**Instructions for the task:**
Below are some records. Return exactly the lines from the one containing "side (R23). -/" through the one containing "def Wrl.statusPart (w", both included, and only those.

Input below:

-- ==== Sys2Proof/Machine/Reports.lean ====
section
/-! DEFINITION. The read commands (R191, R192, R168, R189, R190): what each response holds, in order.
Entries of lists over configured things lead with their key (log entry 27). -/

namespace Sys2Proof.Machine

/-! ## Pieces -/

/-- An age as it is reported: 255 when it is 255 or more (R87). -/
def encAge (age : Option Nat) : List Byte := encOpt1 (age.map (fun n => min 255 n))

/-- The remaining seconds to an expiry, two bytes after the presence byte (R196; DESIGN CHOICE, log
entry 39). -/
def encLeft (clock : Seconds) (e : Option Seconds) : List Byte := encOpt2 (e.map (fun e => e - clock))

/-- A list inside a fixed part or an entry: the count byte, then the entries (R196). -/
def encList (entries : List (List Byte)) : List Byte := bytes1 entries.length ++ entries.flatten

/-! ## Loop, record and stations -/

/-- The counts of a side (R23). -/
def Counts.bytes (k : Counts) : List Byte :=
  bytes1 k.valid ++ bytes1 k.syntaxErrors ++ bytes1 k.content ++ bytes1 k.boundary

/-- The loop status fields (R23). -/
def Flc.report (f : Flc) : List Byte :=
  bytes1 f.mode.code ++ bytes1 f.reasons.code ++ encHalt f.halt ++ bytes1 f.attempts
    ++ bytes4 f.round.toNat ++ f.last.a.bytes ++ f.last.b.bytes
    ++ bytes1 f.missAB ++ bytes1 f.missBA ++ bytes1 f.noisy.a ++ bytes1 f.noisy.b
    ++ bytes1 f.recovery ++ encOpt0 f.breakA ++ encOpt0 f.breakB

/-- The loop part of STATUS (R191). -/
def Flc.statusPart (f : Flc) : List Byte :=
  bytes1 f.mode.code ++ bytes1 f.reasons.code ++ encHalt f.halt ++ bytes1 f.attempts
    ++ encOpt0 f.breakA ++ encOpt0 f.breakB

/-- The sequence number of the oldest held entry. -/
def Wrl.oldest (w : Wrl) : Seq := (w.entries.head?.map (fun e => e.seq)).getD 0

/-- The sequence number of the newest entry. -/
def Wrl.newest (w : Wrl) : Seq := (w.entries.getLast?.map (fun e => e.seq)).getD 0

/-- The record part of STATUS (R191). -/
def Wrl.statusPart (w : Wrl) : List Byte :=
  bytes4 w.newest.toNat ++ bytes4 w.oldest.toNat ++ bytes2 w.entries.length ++ bytes4 w.readPoint.toNat
    ++ encFlag w.gap.isSome ++ encOpt4 w.gap

/-- The live states in the order of R25. -/
def liveStates : List LiveState :=
  [.silent, .heard, .warming, .active, .suspect, .quieting, .lost, .returned]

/-- The station part of STATUS (R191). -/
def Srg.statusPart (g : Srg) : List Byte :=
  liveStates.flatMap (fun l => bytes1 (g.stations.filter (fun x => x.live == l)).length)
    ++ bytes1 g.queue.length ++ bytes1 g.strangers.length

/-- The place of a slot in a list, counted from `n`. -/
def placeIn (slot : Nat) : Nat → List Nat → Option Nat
  | _, [] => none
  | n, x :: rest => if x = slot then some n else placeIn slot (n + 1) rest

/-- One station of READ STATIONS (R42): every field of R25 except the fresh mark, the place in the
admission queue, 0 when absent (DESIGN CHOICE, log entry 39), and whether a revocation is listed. -/
def Station.report (g : Srg) (x : Station) : List Byte :=
  bytes1 x.cfg.slot ++ encFlag true ++ bytes3 x.cfg.identity.toNat ++ bytes1 x.cfg.kind.code
    ++ bytes1 x.cfg.ring ++ bytes1 x.live.code ++ encOpt4 x.grant ++ bytes1 x.warm ++ bytes1 x.missed
    ++ encOpt1 x.code ++ encOpt4 x.heardA ++ encOpt4 x.heardB
    ++ encFlag (g.queue.contains x.cfg.slot) ++ encOpt0 (placeIn x.cfg.slot 1 g.queue)
    ++ encFlag (g.revocations.contains x.cfg.slot)

/-- One stranger record of READ STRANGERS (R38, R42). -/
def Stranger.report (x : Stranger) : List Byte :=
  bytes3 x.identity.toNat ++ bytes1 x.kind.code ++ [x.firstEpoch] ++ bytes4 x.firstRound.toNat
    ++ bytes4 x.last.toNat ++ bytes1 x.count

/-! ## Wind (R68) -/

/-- The site part of the gust report (R68). -/
def State.windPart (s : State) : List Byte :=
  bytes4 (s.wgt.lastClose.getD s.flc.round).toNat ++ encOpt0 s.wgt.site.lead
    ++ encOpt2 s.wgt.site.leadMean ++ encOpt2 s.wgt.site.leadDir ++ bytes1 s.wgt.site.available
    ++ encFlag s.wgt.windBlind

/-- One mast summary (R54). -/
def Mast.report (m : Mast) : List Byte :=
  let x := m.summary
  bytes1 m.slot ++ bytes1 x.present ++ encFlag x.available ++ encOpt2 x.peak ++ encOpt2 x.gustDir
    ++ encOpt2 x.latestDir ++ encOpt2 x.mean ++ bytes1 x.disagree ++ encFlag x.doubtful
    ++ encOpt2 x.effGust ++ encOpt2 x.effLatest ++ encFlag x.gusting ++ encFlag x.heater
    ++ encFlag x.counted.isSome ++ encOpt0Wide x.counted

/-- One gust record with its member list (R55). -/
def Gust.report (g : Gust) : List Byte :=
  bytes2 g.id ++ bytes1 g.state.code ++ [g.openEpoch] ++ bytes4 g.openRound.toNat ++ bytes1 g.origin
    ++ bytes2 g.direction ++ bytes2 g.peak ++ encList (g.members.map bytes1)
    ++ bytes4 g.lastActive.toNat ++ encOpt4 g.closedRound ++ encFlag g.merged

End of Input.

**Completed exercise:**
/-- The counts of a side (R23). -/
def Counts.bytes (k : Counts) : List Byte :=
  bytes1 k.valid ++ bytes1 k.syntaxErrors ++ bytes1 k.content ++ bytes1 k.boundary

/-- The loop status fields (R23). -/
def Flc.report (f : Flc) : List Byte :=
  bytes1 f.mode.code ++ bytes1 f.reasons.code ++ encHalt f.halt ++ bytes1 f.attempts
    ++ bytes4 f.round.toNat ++ f.last.a.bytes ++ f.last.b.bytes
    ++ bytes1 f.missAB ++ bytes1 f.missBA ++ bytes1 f.noisy.a ++ bytes1 f.noisy.b
    ++ bytes1 f.recovery ++ encOpt0 f.breakA ++ encOpt0 f.breakB

/-- The loop part of STATUS (R191). -/
def Flc.statusPart (f : Flc) : List Byte :=
  bytes1 f.mode.code ++ bytes1 f.reasons.code ++ encHalt f.halt ++ bytes1 f.attempts
    ++ encOpt0 f.breakA ++ encOpt0 f.breakB

/-- The sequence number of the oldest held entry. -/
def Wrl.oldest (w : Wrl) : Seq := (w.entries.head?.map (fun e => e.seq)).getD 0

/-- The sequence number of the newest entry. -/
def Wrl.newest (w : Wrl) : Seq := (w.entries.getLast?.map (fun e => e.seq)).getD 0

/-- The record part of STATUS (R191). -/
def Wrl.statusPart (w : Wrl) : List Byte :=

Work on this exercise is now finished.